Филипп Меринос выпустил её из объятий.

— Я тоже иду укладываться, Олимпия, — он сказал это через минуту, как бы оправдываясь, — у меня была тяжёлая работа, я очень устал. — Он замолчал, но в его голосе и позе угадывалось желание чем-то поделиться.

— Что же ты делал? — тихо спросила Олимпия, не глядя на него. Она хотела ему помочь.

— Я тяжело работал, — хрипло произнёс Меринос, — готовился к завтрашнему дню. Мои люди — самые отпетые варшавские ворюги, понимаешь? А с ними тяжело работать.

— Нет работы, позорной для человека, — неестественно весело подхватила Олимпия, — однако любая работа утомляет.

Она подошла к Мериносу и нежно поцеловала его в лоб. Что-то материнское было в этом поцелуе, и Меринос благодарно склонился к рукам Олимпии. И в ту же минуту понял, что должен на двадцать четыре часа выбросить из головы Олимпию Шувар, если хочет спасти свою жизнь — только жизнь.

Лёва Зильберштейн сдвинул два широких кресла и поставил между ними третье. Меринос бросил ему простыню, подушку и одеяло. Лёва разделся, умылся и лёг. Он тяжело вздыхал и беспокойно ворочался с боку на бок.

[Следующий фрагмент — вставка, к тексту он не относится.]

/-- R176, R177: ENC_CLOSE flushes one or two pending bytes with pads, or nothing, then closes the sink: RESULT is the
number of characters accepted, and the encoder is CLOSED; a SinkClose that fails puts it in FAILED, and a SinkPut that
fails does so before any SinkClose. In CLOSED it does nothing and issues no request; in FAILED it re-reports. -/
def Obligations.EncCloseFollowsItsRule : Prop :=
  ∀ (s : State) (cs : List Byte) (later : List (Nat × Answer)) (a : Answer) (laterClose : List (Nat × Answer)) (t : State),
    (s.enc.mode = .closed → exec .encClose s = .next (completed s .ok 0 0 0)) ∧
    (s.enc.mode = .failed →
      exec .encClose s = .next (completed s s.enc.latch.code 0 s.enc.latch.info0 s.enc.latch.info1)) ∧
    (s.enc.mode = .opened → s.sink.closeAnswers = (0, a) :: laterClose → s.sink.putAnswers = acks cs.length ++ later →
      (s.enc.fill = 0 ∧ cs = [] ∨ s.enc.fill = 1 ∧ cs = (pack1 s.enc.hb.b0).chars ∨
        s.enc.fill = 2 ∧ cs = (pack2 s.enc.hb.b0 s.enc.hb.b1).chars) →
      t = (offered s cs later).withSinkCloseAnswers laterClose →
      (a = .ack →
        exec .encClose s =
          .next (completed (encEmptied t.issueSinkClose .closed) .ok (BitVec.ofNat 32 cs.length) 0 0)) ∧
      (∀ info, a = .err info →
        exec .encClose s = .next (completed (encFailed t.issueSinkClose info) .sinkError 0 info 0))) ∧
    (∀ (k : Nat) (info : Word) (c : Byte),
      k < 4 → s.enc.mode = .opened → s.sink.putAnswers = acks k ++ (0, .err info) :: later →
      (s.enc.fill = 1 ∧ cs = (pack1 s.enc.hb.b0).chars ∨ s.enc.fill = 2 ∧ cs = (pack2 s.enc.hb.b0 s.enc.hb.b1).chars) →
      cs[k]? = some c →
      exec .encClose s =
        .next (completed (encFailed (offering (offered s (cs.take k) later) c) info) .sinkError 0 info 0))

— Пан председатель, — тихо позвал Лёва.

— В чём дело? — флегматично откликнулся Меринос.

— Как вы думаете, получится у нас завтра?

— Получится.

— А мне что делать? Как по-вашему? Простите, — он приподнялся на локте, — что забиваю вам голову. Но я хотел бы посоветоваться с вами.

— Говори, Лёва, — благосклонно разрешил Меринос; он лежал на спине, уставившись в потолок, и глубоко затягивался сигаретой.

— Я думаю, пан председатель, если наш номер пройдёт и я получу свою часть, то надо будет приземлиться на пару недель где-нибудь в Мазурах. Или на Западе. У меня там есть один кореш, он поможет, тем более, что деньги будут, — в голосе Зильберштейна слышалась мечтательность. — Эти несколько грошей пригодятся. А если что… если здесь не утихнет, придётся дёрнуть в Берлин, верно? Когда есть немного злотых, то всё возможно, правда ведь, пан председатель?

— Правда, — тихо ответил Меринос.

— За границей у меня есть родственники. Не дадут пропасть, — голос Зильберштейна звучал спокойно и удовлетворённо, — вот если бы только эти несколько злотых, ох, если бы они были!

— Спи, Лёва, — доброжелательно посоветовал Меринос, — тебе надо отдохнуть до завтра. Уже поздно. Спокойной ночи!

— Спокойной, ох, спокойной! — встревоженно и неуверенно ответил Лёва.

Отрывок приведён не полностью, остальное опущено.